The Federal Reserve ended 2025 with three consecutive rate cuts, trimming a combined 75 basis points off the federal funds rate. Heading into 2026, the Fed has largely held steady, keeping the target range at 3.50% to 3.75% while watching economic data carefully.

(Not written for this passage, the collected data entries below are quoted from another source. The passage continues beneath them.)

-- ==== Sys2Proof/Machine/PowerOps.lean ====
section
/-!
DEFINITION. Powering rods and pipes up and down (R24, R25, R41, R445, R446): what should run, what is steered there, and
what happens to a domain's state when it goes and comes back.  Domains bear the numbers of Table 19-1.
-/
namespace Sys2Proof.Machine

def pipeDomain (p : Nat) : Nat := 16 + p
def portsOf (p : Nat) : List Nat := (upto 16).map (16 * p + ·)

/-! ## What should run -/

/-- A copy holds a class-S contract. -/
def hasS (st : Store) : Bool := (validContracts st).any fun n => contractCls (contractOf st n) == 2
/-- A live version holds one. -/
def liveS (s : State) : Bool := (liveVersions s).any fun v => hasS v.cfg

/-- Some live version uses a lane of the pipe. -/
def pipeUsed (s : State) (p : Nat) : Bool :=
  (liveVersions s).any fun v => numOf v.cfg Obj.OCTET_LAYOUT (2 * p) != 0 || numOf v.cfg Obj.OCTET_LAYOUT (2 * p + 1) != 0

/-- A rod common domain is to run (R445): its bit, or a Line-up half that class S needs; never while a fault keeps it down. -/
def wantRod (s : State) (r : Nat) : Bool :=
  (bit (rd s Obj.ROD_POWER 0) r || ((r == 0 || r == 8) && liveS s)) && !unitDown s (.rod r)

/-- A pipe is to run (R445); without the reference clock of its lanes it waits (R39). -/
def wantPipe (s : State) (p : Nat) : Bool :=
  bit (rd s Obj.ROD_POWER 0) (p / 4) && bit (rd s Obj.PIPE_POWER 0) p && (!rdb s Obj.PIPE_AUTO_OFF 0 || pipeUsed s p) &&
    !unitDown s (.pipe p) && !unitDown s (.rod (p / 4)) && !s.faults.clocks.contains (.refLane (p / 4))

/-! ## Steering -/

/-- The Caretaker begins to bring a domain to the state wanted, or gives up what it had begun. -/
def steer (s : State) (d : Nat) (want : Bool) : State :=
  let w := s.power
  let up := w.rising.filter (· != d)
  let down := w.draining.filter (· != d)
  let rising := if want && !powered s d then up ++ [d] else up
  let draining := if !want && powered s d then down ++ [d] else down
  { s with power := { w with rising := rising, draining := draining } }

/-- Domains are steered outside FAULT-HOLD and the power-loss sequence. -/
def maySteer (s : State) : Bool := s.devState != 7 && s.power.lossStep == 0

/-- Pipes follow R445 from LINK on (Table 19-2, step 8). -/
def steerPipes (s : State) : State :=
  if maySteer s && (s.devState == 5 || s.devState == 6) then forUpto 64 s fun p a => steer a (pipeDomain p) (wantPipe a p)
  else s

/-- The rods of the list follow R445. -/
def steerRods (s : State) (rods : List Nat) : State :=
  if maySteer s then rods.foldl (fun a r => steer a r (wantRod a r)) s else s

/-- After the live versions have changed: every pipe, and the rods of the Line-up. -/
def steerPower (s : State) : State := steerPipes (steerRods s [0, 8])

/-! ## Going down -/

/-- A frame is still on its way through an ingress pipe. -/
def inPipe (s : State) (f : Frame) (p : Nat) : Bool :=
  f.pipe == p && (match f.place with
    | .arriving | .parser | .esp => true
    | .inside => f.ends.any fun r => cellsToCome s f r != 0
    | _ => false)

/-- The domain holds no frame and no roll entry (R446). -/
def domainEmpty (s : State) (d : Nat) : Bool :=
  if d < 16 then
    (upto 4).all (fun k => !powered s (pipeDomain (4 * d + k))) && (rod s d).punt.isEmpty &&
      s.frames.all fun f => (copiesIn s f.2 d).isEmpty && cellsToCome s f.2 d == 0 && mget (0, 0) f.2.held d == (0, 0)
  else if d < 80 then
    let p := d - 16
    (pipe s p).recirc.isEmpty && s.frames.all fun f =>
      !inPipe s f.2 p && f.2.copies.all fun c => isHost c.egress || egressPipe s c.egress != p
  else true

/-- Power notices (Table 19-5). -/
def powerNotice (s : State) (code : Nat) (payload : List Byte) : State := notice s 12 code 0 0 payload

/-- A domain is off. -/
def domainOff (s : State) (d : Nat) : State :=
  if !powered s d then s
  else
    let s1 := setPowered s d false
    let w := s1.power
    powerNotice { s1 with power := { w with draining := w.draining.filter (· != d) } } 2 [BitVec.ofNat 8 d]

/-- What a pipe forgets without power: its links, the policers of its sources, what its arbiter knew. -/
def clearPipe (s : State) (p : Nat) : State :=
  let s2 := (portsOf p).foldl (fun a i => if (port a i).phase = .down then a else linkOff a i) s
  let s3 := { s2 with policers := mkeep (fun k _ => sourcePipe s2 (k % 2048) != p) s2.policers }
  setPipe s3 p { pipe s3 p with recirc := [], faults := [] }

/-- A pipe loses power. -/
def cutPipe (s : State) (p : Nat) : State :=
  if !powered s (pipeDomain p) then s else clearPipe (domainOff s (pipeDomain p)) p

/-- Frames that a thread has handed over and that no pipe has taken. -/
def dropWaiting (s : State) (t : Nat) : State :=
  (s.frames.filter fun f => f.2.src == .tutor t && f.2.place == .waitInject).foldl (fun a f => dropFrame a f.1) s

/-- The threads of a rod stop with it (log entry 69). -/
def stopThreads (s : State) (r : Nat) : State :=
  forUpto 64 s fun k a =>
    let t := 64 * r + k
    if threadState a t < 2 then a else dropWaiting (stopThread a t 1) t

/-- A rod common domain loses power: its pipes, the cells on their way to it, its threads, its learned entries with their tracker and sweepers, its Line-up half. -/
def cutRod (s : State) (r : Nat) (fault : Bool) : State :=
  if !powered s r then s
  else
    let s0 := forUpto 4 s fun k a => cutPipe a (4 * r + k)
    let s1 := s0.frames.foldl (fun a x => if x.2.ends.contains r then reap (endCells a x.1 (· == r)) x.1 else a) s0
    let s2 := stopThreads (domainOff s1 r) r
    let s3 := setRod s2 r { rod s2 r with learnQ := [], lookups := [], tracker := [] }
    let s4 := pauseSweeps { s3 with exact := mkeep (fun k e => !(decide (k / 2 ^ 18 = r) && e.learned)) s3.exact }
    if r = 0 then halfFails s4 0 fault else if r = 8 then halfFails s4 1 fault else s4

/-! ## Coming back -/

/-- A domain runs. -/
def domainOn (s : State) (d : Nat) : State :=
  let w := s.power
  let s1 := { s with power := { w with rising := w.rising.filter (· != d) } }
  if powered s d then s1 else powerNotice (setPowered s1 d true) 1 [BitVec.ofNat 8 d]

/-- A vendor thread runs from its start (R374; its firmware is outside the spec). -/
def startVendor (s : State) (t : Nat) : State :=
  wr (wr (setThread s t Thread.fresh) Obj.THREAD_STATE t 2) Obj.THREAD_CAUSE t 0

/-- Vendor threads of a core run. -/
def startCore (s : State) (c : Nat) : State := startVendor (startVendor (setCore s c Core.fresh) (8 * c)) (8 * c + 1)

/-- A rod common domain runs: its vendor threads with it. -/
def raiseRod (s : State) (r : Nat) : State :=
  if powered s r then domainOn s r else forUpto 8 (domainOn s r) fun k a => startCore a (8 * r + k)

/-- A pipe runs: it carries the newest version (R65, step 6), its links come up (R446), and the send queues that inject through
it go on (R425). -/
def raisePipe (s : State) (p : Nat) : State :=
  if powered s (pipeDomain p) then domainOn s (pipeDomain p)
  else
    let s1 := domainOn s (pipeDomain p)
    let s2 := setPipe s1 p { pipe s1 p with version := s1.newest.num }
    sendsGoOn ((portsOf p).foldl bringUp s2) p

end Sys2Proof.Machine
end

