-- ==== Sys2Proof/Machine/ResetOps.lean ====
section
/-!
DEFINITION. Reset of the device (R434, R449, R472; Table 19-2 from step 4): what outlives it, and the state of AON after it.
-/
namespace Sys2Proof.Machine

/-- The node-ID in force becomes `n`; a COB-ID of the EMCY that follows the node-ID by default follows on (log entry 80). -/
def takeNodeId (s : State) (n : Nat) : State :=
  let old := s.can.nodeId
  let s1 := { s with can := { s.can with nodeId := n } }
  if rd s1 Obj.COB_ID_EMCY 0 = 0x80 + old then wr s1 Obj.COB_ID_EMCY 0 (0x80 + n) else s1

/-- A key slot that outlives a reset: LOADED and not VOLATILE (R288). -/
def keyLasts (s : State) (slot : Nat) : Bool := bits (slotInfo s slot) 63 62 == 1 && !bit (slotInfo s slot) 56

/-- Objects of the new dictionary that are not at their defaults: fused and counted values, CHUNK_SEQ that never repeats
(Table 17-4, log entry 129), sealed key slots, drives that stand in their slots. -/
def lastingStore (s : State) : Store :=
  let slotOf (k : Nat) : Nat := k % 2 ^ 24
  let num := s.obj.num.filter fun e =>
    let o := e.1 / 2 ^ 24
    o == Obj.FW_SECURITY_VERSION || o == Obj.REPORT_COUNT || o == Obj.NEXT_CHUNK_SEQ || (o == Obj.SLOT_INFO && keyLasts s (slotOf e.1))
  let str := s.obj.str.filter fun e =>
    let o := e.1 / 2 ^ 24
    (o == Obj.PUBLIC_KEY || o == Obj.KEY_CERT) && keyLasts s (slotOf e.1)
  (upto 8).foldl (fun a n => match mfind s.slots n with
    | some x => if x.drive.isSome then setNum a Obj.SLOT_STATE n 1 else a
    | none => a) ⟨num, [], str⟩

/-- The device without power in its switched domains: `st` is the device state it is left in.  Flash, fuses, sealed keys,
drives and lands are as they were. -/
def unpowered (s : State) (st : Nat) : State :=
  let r := State.reset
  let lasting := !s.savedVoid
  let w := s.power
  let power' : Power :=
    { r.power with
      resetLow := w.resetLow, faultN := w.faultN, jtag := w.jtag, upSince := w.upSince, resetAt := s.now, bootImage := w.bootImage,
      bootFlash := w.bootFlash }
  let slots' := mkeep (fun _ x => x.drive.isSome) (mmap (fun _ x => { Slot.fresh with drive := x.drive }) s.slots)
  let links' := mkeep (fun _ x => x.perst) (mmap (fun _ x => { HostLink.fresh with perst := x.perst }) s.hostLinks)
  { r with
    pending := s.pending, now := s.now, draws := s.draws,
    out := if s.power.charge.1 = 0 then s.out else .charger 0 0 :: s.out,
    obj := lastingStore s,
    savedA := if lasting then s.savedA else none,
    savedB := if lasting then s.savedB else none,
    lineup := { r.lineup with epochFlash := s.lineup.epochFlash },
    keys := mkeep (fun k _ => keyLasts s k) s.keys,
    hostLinks := links', slots := slots',
    faults := { r.faults with holds := s.faults.holds, reports := s.faults.reports },
    power := power', can := { r.can with straps := s.can.straps }, devState := st }

/-- FAULT_N is released (R473). -/
def releaseFaultN (s : State) : State :=
  if s.power.faultN then emit { s with power := { s.power with faultN := false } } (.land "FAULT_N" true) else s

/-- Times of Table 19-2 in ps. -/
def millis (n : Nat) : Nat := n * 10 ^ 9

/-- The ideal diode conducts: in the power-loss sequence, and after it while the module runs from its store (R454, R460). -/
def diodeOn (s : State) : Bool := (s.power.lossStep != 0 && s.power.lossKind == 0) || s.power.stay == 2

/-- The charger's current limit in mA (R444, R454, R456): HOLDUP_ICHG, less where the input would draw more than 1,600 W; 0 in a
test, outside the temperature window, on INPUT_OC until it is recovered, and while the diode conducts (log entry 167). -/
def chargeLimit (s : State) : Nat :=
  let v := rd s Obj.HOLDUP_V 0
  let temp := ofTwos 16 (rd s Obj.HOLDUP_T 0)
  if s.devState < 2 || diodeOn s || s.power.testing.isSome || bit (rd s Obj.FAULT_STATE 0) 0x11 || decide (2 ≤ rd s Obj.HOLDUP_KIND 0) ||
      decide (temp < ofTwos 16 (rd s Obj.HOLDUP_TMIN 0)) || decide (ofTwos 16 (rd s Obj.HOLDUP_TMAX 0) < temp) then 0
  else if v = 0 then rd s Obj.HOLDUP_ICHG 0
  else min (rd s Obj.HOLDUP_ICHG 0) ((160000000 + s.power.charge.1 * v - rd s Obj.INPUT_P 0 * 100000) / v)

/-- The charger follows its limit, up to HOLDUP_VCHG. -/
def setCharger (s : State) : State :=
  let x := if chargeLimit s = 0 then (0, 0) else (chargeLimit s, rd s Obj.HOLDUP_VCHG 0)
  if s.power.charge = x then s else emit { s with power := { s.power with charge := x } } (.charger x.1 x.2)

/-- AON from step 3 of Table 19-2 on: charging starts, and the pump of step 4; BOOT follows 105 ms later at the earliest. -/
def startPump (s : State) : State :=
  let s1 := wr (wr (setCharger s) Obj.PUMP_DUTY 0 (rd s Obj.COOL_START_DUTY 0)) Obj.VALVE_POS 0 (rd s Obj.COOL_FIXED 0)
  { s1 with power := { s1.power with integral := (rd s Obj.COOL_START_DUTY 0 : Nat), stepAt := s.now + millis 105 } }

/-- AON from step 4 on, with the straps sampled last. -/
def restartAon (s : State) : State :=
  let s1 := unpowered s 2
  startPump (takeNodeId s1 (s1.can.straps % 128))

/-- A reset of the device that ends FAULT-HOLD (R434, R449). -/
def deviceReset (s : State) : State := releaseFaultN (restartAon s)

end Sys2Proof.Machine
end

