/-- MKA_DERIVE (R292): ICK and KEK by the KDF of IEEE 802.1X-2020; the key identifier is the CKN's first 16 bytes. -/
def deriveMka (s : State) (slot : Nat) (bs : List Byte) : Abort ⊕ State :=
  let o := Obj.MKA_DERIVE
  let ick := leAt bs 0 2
  let kek := leAt bs 2 2
  let n := leAt bs 4 1
  match failIf (bs.length < 5 || bs.length != 5 + n) abortLength 9 o <|> failIf (n == 0 || decide (32 < n)) abortRange 8 o <|>
      needKey s slot o [5] none <|> needEmpty s ick o <|> needEmpty s kek o <|>
      failIf (ick == kek) abortState 0x2C01 o with
  | some a => .inl a
  | none =>
    let cak := (keySlot s slot).key
    let id := padTo 16 ((bs.drop 5).take 16)
    let s1 := loadSlot s ick (mkaKdf cak "IEEE8021 ICK" id) (slotWord 6 0 true true none 0)
    .inr (loadSlot s1 kek (mkaKdf cak "IEEE8021 KEK" id) (slotWord 7 64 true true none 0))

/-- MKA_DERIVE: a write of 2C02:04. -/
def execMkaDerive (p : Path) (slot : Nat) (bytes : List Byte) (s : State) : Host.Outcome State Fault Refusal :=
  atOnce s keyTouch fun s => domainWrite s p Obj.MKA_DERIVE slot bytes fun s => deriveMka s slot bytes

/-- SAK_UNWRAP (R292): the SAK becomes a VOLATILE key of kind 1h with USES bit 32. -/
def unwrapSak (s : State) (slot : Nat) (bs : List Byte) : Abort ⊕ State :=
  let o := Obj.SAK_UNWRAP
  match failIf (bs.length != 42) abortLength 9 o <|> needEmpty s slot o <|> needKey s (leAt bs 0 2) o [7] none with
  | some a => .inl a
  | none =>
    match keyUnwrap (keySlot s (leAt bs 0 2)).key (bs.drop 2) with
    | none => .inl (refuseRange o 0x2C05)
    | some key => .inr (loadSlot s slot key (slotWord 1 1 false true none (checkOf key)))

/-- SAK_UNWRAP: a write of 2C02:05. -/
def execSakUnwrap (p : Path) (slot : Nat) (bytes : List Byte) (s : State) : Host.Outcome State Fault Refusal :=
  atOnce s keyTouch fun s => domainWrite s p Obj.SAK_UNWRAP slot bytes fun s => unwrapSak s slot bytes

/-- SAK_WRAP (R292): the wrapping of a generated VOLATILE SAK. -/
def wrapSak (s : State) (slot kek : Nat) : Abort ⊕ State :=
  let o := Obj.SAK_WRAP
  match needKey s slot o [1] none <|> failIf (!bit (slotInfo s slot) 57 || !bit (slotInfo s slot) 56) abortRange 0x2C04 o <|>
      needKey s kek o [7] none with
  | some a => .inl a
  | none => .inr { s with obj := setStr s.obj Obj.WRAPPED_SAK slot (keyWrap (keySlot s kek).key (keySlot s slot).key) }

/-- SAK_WRAP: a write of the KEK's slot to 2C02:06. -/
def execSakWrap (p : Path) (slot kekSlot : Nat) (s : State) : Host.Outcome State Fault Refusal :=
  atOnce s keyTouch fun s => domainWrite s p Obj.SAK_WRAP slot (leBytes 2 kekSlot) fun s => wrapSak s slot kekSlot

/-! ## MACsec transmit SAs (R295) -/

/-- TX_AN takes a value: the egress uses the SA from its next frame on, and a stopped egress goes on under an SA with
packet numbers left. -/
def writeTxAn (s : State) (p v : Nat) : Abort ⊕ State :=
  if 3 < v then .inl (aValue Obj.TX_AN)
  else if !bit (rd s (Obj.TX_SA + v) p) 63 then .inl (refuseRange Obj.TX_AN 0x2C07)
  else .inr (settleSa (wr s Obj.TX_AN p v) p v false)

Here’s a quick snapshot of where mortgage rates have traveled in recent years:
| Time Period | 30-Year Fixed Rate (Avg. Range) | Key Driver |
|---|---|---|
| 2020–2021 (Pandemic Low) | 2.65% – 3.00% | Emergency Fed policy / COVID stimulus |
| 2022–2023 (Rate Surge) | 6.09% – 7.79% | Inflation fight / aggressive Fed hikes |
| 2024 | 6.08% – 7.22% | Inflation cooling; Fed begins cuts |
| 2025 | 6.15% – 7.04% | Three Fed cuts; gradual rate decline |
| Early 2026 (Current) | 5.98% – 6.16% | Continued easing; Fed holding steady |
While we’re still a long way from the historic 3% lows of 2020–2021, the current 30-year fixed rate environment represents genuine progress. For qualified borrowers with strong credit and solid down payments, rates in the high 5% range are even attainable right now.
What Are Experts Predicting for Mortgage Rates in 2026?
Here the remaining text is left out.